1-MHz ultrasound stimulates protective mechanisms in cardiac endothelial cells during oxygen and glucose deprivation

Abstract

Ultrasound improves myocardial perfusion during coronary occlusion. Our aim was to study the production of vasodilatory compounds by primary mouse cardiac endothelial cells (ECs) exposed to ultrasound after a 2-hour oxygen and glucose deprivation (OGD). A 1.05-MHz transducer was used to insonify ECs with a 50-cycle tone burst at a peak rarefactional pressure of 0.5 MPa and a PRF of 50 Hz. US exposure of ECs after OGD increased the adenosine release to 168±16% of control (n = 11, p<0.05). It also resulted in an increase in 8,9-, 11,12- and 14,15-EETs reaching 125±19%, 123±17%, and 118±15% of control (n = 7, p<0.05), respectively.
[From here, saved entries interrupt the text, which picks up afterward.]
-- ==== Sys2Proof/Machine/Cells.lean ====
section
/-! DEFINITION. The cell: operand SRAM, accumulator memory, slots, generator contexts, the turning path with
rotary positions, one grid pass, and the check array of the Tile Agreement Monitor (spec/03 R54 to R66,
spec/04 R112 to R115, spec/05 R134 to R138). -/

namespace Sys2Proof.Machine

/-! ### Storage -/

/-- The ownership tag of a partition's share: 1 + partition, plus 64 for a Backfill guest's (R406). -/
def ownTag (part : Nat) (guest : Bool) : Nat := 1 + part + 64 * b2n guest

/-- Update the cells. -/
def State.withCell (s : State) (f : CellSt → CellSt) : State := { s with cell := f s.cell }

/-- A byte of operand SRAM as the holder of `tag` reads it: zero in a line it does not hold (R57, R406). -/
def State.sramByte (s : State) (tag c a : Nat) : Byte :=
  if sget 0 s.cell.sramOwn (1536 * c + a / 128) = tag then sget 0 s.cell.sram (196608 * c + a) else 0

/-- A run of bytes of operand SRAM. -/
def State.sramRun (s : State) (tag c a n : Nat) : List Byte := (upFrom a n).map (s.sramByte tag c)

/-- A line comes into the hands of `tag`; it is zeroed when it was not (R406). -/
def State.sramClaim (s : State) (tag c line : Nat) : State :=
  if sget 0 s.cell.sramOwn (1536 * c + line) = tag then s else
  s.withCell fun x => { x with
    sram := sputRun 0 x.sram (196608 * c + 128 * line) (zeros 128),
    sramOwn := sput 0 x.sramOwn (1536 * c + line) tag }

/-- Write bytes of operand SRAM at byte address `a` of cell `c`. -/
def State.sramPut (s : State) (tag c a : Nat) (d : List Byte) : State :=
  let s := (upFrom (a / 128) ((a + d.length - 1) / 128 + 1 - a / 128)).foldl (fun s l => s.sramClaim tag c l) s
  s.withCell fun x => { x with sram := sputRun 0 x.sram (196608 * c + a) d }

/-- Row `i` of a slot of a cell, as a row number of the accumulator memories of all cells (R62). -/
def accRow (c slot i : Nat) : Nat := 64 * (8 * c + slot) + i

/-- A partial as the holder of `tag` reads it (R62, R406). -/
def State.accGet (s : State) (tag c slot i j : Nat) : Nat :=
  if sget 0 s.cell.accOwn (accRow c slot i) = tag then sget 0 s.cell.acc (32 * accRow c slot i + j) else 0

/-- Write a row of a slot whole. -/
def State.accPutRow (s : State) (tag c slot i : Nat) (l : List Nat) : State :=
  s.withCell fun x => { x with acc := sputRun 0 x.acc (32 * accRow c slot i) l,
                               accOwn := sput 0 x.accOwn (accRow c slot i) tag }

/-- Write one partial; the rest of a row that was not the holder's becomes +0 (R406). -/
def State.accPut (s : State) (tag c slot i j v : Nat) : State :=
  s.accPutRow tag c slot i ((upFrom 0 32).map fun k => if k = j then v else s.accGet tag c slot i k)

/-- Write all 2048 partials of a slot, row-major. -/
def State.accPutAll (s : State) (tag c slot : Nat) (l : List Nat) : State :=
  (upFrom 0 64).foldl (fun s i => s.accPutRow tag c slot i ((upFrom 0 32).map fun j => l.getD (32 * i + j) 0)) s

/-- The 2048 partials of a slot, row-major. -/
def State.accAll (s : State) (tag c slot : Nat) : List Nat :=
  (upFrom 0 2048).map fun k => s.accGet tag c slot (k / 32) (k % 32)

/-- A slot beside its partials. -/
def State.slotSt (s : State) (c slot : Nat) : SlotSt := sget {} s.cell.slots (8 * c + slot)

/-- Store it. -/
def State.setSlotSt (s : State) (c slot : Nat) (x : SlotSt) : State :=
  s.withCell fun y => { y with slots := sput {} y.slots (8 * c + slot) x }

/-- Set a slot to +0 with a pass count of zero and a clear overflow flag (R68). -/
def State.clearSlot (s : State) (tag c slot : Nat) : State :=
  (s.accPutAll tag c slot []).setSlotSt c slot { s.slotSt c slot with count := 0, ovf := none }

/-- Record an overflow at logical position `(r, k)`, unless one is recorded (R63). -/
def State.setOvf (s : State) (c slot r k : Nat) : State :=
  let x := s.slotSt c slot
  if x.ovf = none then s.setSlotSt c slot { x with ovf := some (r, k) } else s

/-- The table pair of a cell. -/
def State.pairOf (s : State) (c i : Nat) : Option TablePair := sget none s.cell.pairs (4 * c + i)

/-- The pool's Backfill guest is assigned. -/
def State.guested (s : State) (p : Nat) : Bool := (s.guest p).isSome

/-- Number of operand lines the issuer may address in pool `p` (R60). -/
def State.lineLimit (s : State) (p : Nat) (guest : Bool) : Nat :=
  if guest then 384 else if s.guested p then 1152 else 1536

/-- What the cell adds to a guest's lines (R60). -/
def lineBase (guest : Bool) : Nat := if guest then 1152 else 0

/-- The slot that an issuer's slot number names (R72). -/
def physSlot (guest : Bool) (slot : Nat) : Nat := if guest then slot + 5 else slot

/-! ### Engines and groups -/

/-- First cell and number of cells of the engine of pool `p` (R70). -/
def State.engine (s : State) (p : Nat) : Nat × Nat := if s.composed (p / 4) then (64 * (p / 4), 64) else (16 * p, 16)

/-- A cell of a group with its position (R70). -/
structure Pos where
  c : Nat
  u : Nat
  v : Nat
  deriving DecidableEq, Repr

/-- The cell group of an operation, in ascending index; none when it cannot be formed (R70, R72). -/
def State.group (s : State) (p : Nat) (t : Td) : Option (List Pos) :=
  let base := (s.engine p).1
  let n := (s.engine p).2
  if t.geom = 0 then (if t.cell < n then some [⟨base + t.cell, 0, 0⟩] else none)
  else if (n = 16 && (t.geom = 1 || t.geom = 2)) || (n = 64 && (t.geom = 3 || t.geom = 4)) then
    let gc := (geomDims t.geom).2
    some ((upFrom 0 n).map fun m => ⟨base + m, m / gc, m % gc⟩)
  else none

/-! ### SRAM errors -/

/-- The words of operand SRAM that `n` bytes from byte address `a` take. -/
def byteSites (c a n : Nat) : List Site :=
  (upFrom (a / 8) ((a + n - 1) / 8 + 1 - a / 8)).map fun w => .operand c (w / 16) (w % 16)

/-- The words of a row of a slot. -/
def rowSites (c slot i : Nat) : List Site := (upFrom 0 16).map (Site.partials c (64 * slot + i))

/-- The word of scale entry `e` (R57). -/
def entrySite (c base e : Nat) : Site := .operand c (base + e / 16) (e % 16)

/-- The words that block `(i, j)` of a region takes, with its scale entry's (R57, R58). -/
def blockSites (c base fmt : Nat) (r : Region) (i j : Nat) : List Site :=
  let n := tileLines fmt
  byteSites c (128 * (base + r.base + i * r.pitch + j * n)) (128 * n)
    ++ (if isNb8 fmt then [entrySite c base (r.sbase + i * r.spitch + j)] else [])

/-- A block of an operand as it is stored: turned operands read block `(j, i)` (R61). -/
def turned (trans : Bool) (i j : Nat) : Nat × Nat := if trans then (j, i) else (i, j)

/-- The words that pass `k` reads in cell `c` (R54, R58, R62). Where the command's START has just written the slot's rows with
fresh check bits (`fresh`), an error in them is replaced (R87). -/
def passSites (guest : Bool) (t : Td) (c k : Nat) (fresh : Bool) : List Site :=
  let b := lineBase guest
  (upFrom 0 4).flatMap (fun i => blockSites c b t.afmt t.a (turned t.aTrans i k).1 (turned t.aTrans i k).2)
    ++ (upFrom 0 2).flatMap (fun j => blockSites c b t.bfmt t.b (turned t.bTrans k j).1 (turned t.bTrans k j).2)
    ++ (if fresh then [] else (upFrom 0 64).flatMap (rowSites c (physSlot guest t.slot)))

/-! ### Operands -/

/-- Byte address of element `(i, j)` of a stored region, `size` bytes an element (R57, R58). -/
def elemAddr (base fmt size : Nat) (r : Region) (i j : Nat) : Nat :=
  128 * (base + r.base + i / 16 * r.pitch + j / 16 * tileLines fmt) + size * (16 * (i % 16) + j % 16)

/-- Element `(i, j)` of a stored region as its exact value (R37, R39, R57, R58). -/
def State.stored (s : State) (tag base c fmt : Nat) (r : Region) (i j : Nat) : Val :=
  if isNb8 fmt then
    let code := (s.sramByte tag c (elemAddr base fmt 1 r i j)).toNat
    let e := 16 * base + r.sbase + i / 16 * r.spitch + j / 16
    nb8Val (elemFmt fmt) code (s.sramRun tag c (8 * e) 8) (subOf (16 * (i % 16) + j % 16))
  else if fmt = 1 then bf16.toVal (leNat (s.sramRun tag c (elemAddr base fmt 2 r i j) 2))
  else fv (leNat (s.sramRun tag c (elemAddr base fmt 4 r i j) 4))

/-- Element `(i, j)` of an operand after the turning path (R61). -/
def State.operand (s : State) (tag base c fmt : Nat) (r : Region) (trans : Bool) (i j : Nat) : Val :=
  if trans then s.stored tag base c fmt r j i else s.stored tag base c fmt r i j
US caused an increase of 5,6-, 8,9-, 11,12-, and 14,15-DHETs to 135±16%, 138±17%, 133±15%, and 133±14% of control, respectively. It also caused levels of 18-, 19-, and 20-HETEs to be statistically different when compared to control and OGD alone (n = 7, p<0.05). eNOS phosphorylation level was not statistically significant to either control or OGD alone. Higher level of cell viability compared to the ECs not exposed to US was observed (n = 7, p<0.05). Pulsed ultrasound at 1.05 MHz has the ability to increase adenosine and eicosanoids production by cardiac ECs after OGD and increase their viability.